- Required action: Locate each line with the string "ePaddr" in the listing below and copy it.

---------- Records shown ----------

/-- The candidates and planned entries of an operation on a die are released (07 R162); counter 2. -/
def dropXfers (t d : Nat) (s : State) : State :=
  let c := dieChannel d
  let n := plannedOf t (d % 32) (planOf c s)
  let s := bumpBy .sch 2 n s
  let s := modCands c (fun l => l.filter fun x => !(decide (x.id = t) && decide (x.die = d % 32))) s
  modPlan c (fun p => p.map (planWithout t (d % 32))) s

/-! ### Removal of an operation (07 R162, 01 R19) -/

/-- The bus carries an action of die d now. -/
def actOn (d : Nat) (s : State) : Bool :=
  match (chanOf (dieChannel d) s).act with
  | some (.arrayStart e, _) => decide (e = d)
  | some (.feature e, _) => decide (e = d)
  | some (.transfer x, _) => decide (x.die = d % 32)
  | _ => false

/-- A running operation without one of its tags; the last one that leaves abandons it. -/
def dropRun (t : Nat) (o : DieOp) : DieOp :=
  if o.ids = [t] then { o with dropped := true } else { o with ids := o.ids.filter fun i => !decide (i = t) }

/-- The die after an operation that has not reached its array is abandoned. -/
def freeDie (d : Nat) (s : State) : State :=
  dropLoad d .array (modDie d (fun x =>
    { x with run := none, state := if x.state = .suspended then .suspended else .idle }) s)

/-- Tag t leaves die d: queues, gate, candidates, plan, and the operation that runs for it (07 R162, 13 R308). An
operation not yet on the bus ends at once; one on the bus or in the array ends at its next status or page end, its
result dropped. -/
def dropFromDie (t d : Nat) (s : State) : State :=
  let x := dieOf d s
  let had := x.queue.any fun it => decide (it.id = t)
  let s := if had then bump .sch 7 s else s
  let held := x.heldItem.any fun it => decide (it.id = t)
  let s := modDie d (fun x => { x with queue := x.queue.filter fun it => !decide (it.id = t),
                                       startWait := if held then none else x.startWait,
                                       heldItem := if held then none else x.heldItem }) s
  let s := dropXfers t d s
  let s := match (dieOf d s).run with
    | some o =>
      if o.ids.contains t then
        if o.ids = [t] ∧ o.inArray = false ∧ actOn d s = false then freeDie d s
        else modDie d (fun x => { x with run := some (dropRun t o) }) s
      else s
    | none => s
  let s := match (dieOf d s).held with
    | some o => if o.ids.contains t then modDie d (fun x => { x with held := some (dropRun t o) }) s else s
    | none => s
  let s := match (dieOf d s).dataIn with
    | some (o, n) =>
      if o.ids.contains t then
        if actOn d s then modDie d (fun x => { x with dataIn := some (dropRun t o, n) }) s
        else dropLoad d .array (modDie d (fun x => { x with dataIn := none }) s)
      else s
    | none => s
  let s := match (dieOf d s).abandoned with
    | some o => if o.ids.contains t then modDie d (fun x => { x with abandoned := none }) s else s
    | none => s
  recheck d s

/-- The dies an entry addresses: its own, and a COPY's destination. -/
def entryDies (e : Entry) : List Nat :=
  if eOpcode e = opCopy then [paDie (ePaddr e), paDie (eDstPaddr e)]
  else if eOpcode e = opFence ∨ eOpcode e = opNop ∨ eOpcode e = opCensus ∨ eOpcode e = opRaw then []
  else [paDie (ePaddr e)]

/-- Every die that knows tag t (rung-5 members stand on other dies than the entry's). -/
def diesOfTag (t : Nat) (s : State) : List Nat :=
  (s.sch.dies.filter fun e =>
    e.2.queue.any (fun it => decide (it.id = t))
    || (match e.2.run with
        | some o => o.ids.contains t
        | none => false)
    || (match e.2.held with
        | some o => o.ids.contains t
        | none => false)
    || (match e.2.dataIn with
        | some o => o.1.ids.contains t
        | none => false)
    || (match e.2.abandoned with
        | some o => o.ids.contains t
        | none => false)).map (·.1)

/-- Dies with a transfer of tag t that waits or is planned. -/
def xferDiesOfTag (t : Nat) (s : State) : List Nat :=
  (s.sch.cands.flatMap fun e => (e.2.filter fun x => decide (x.id = t)).map fun x => e.1 * 32 + x.die)
  ++ (s.sch.plans.flatMap fun e => match e.2 with
      | some p => (p.entries.filter fun y => !y.past && decide (y.x.id = t)).map fun y => e.1 * 32 + y.x.die
      | none => [])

----------

- Response to this exercise:
  if eOpcode e = opCopy then [paDie (ePaddr e), paDie (eDstPaddr e)]
  else [paDie (ePaddr e)]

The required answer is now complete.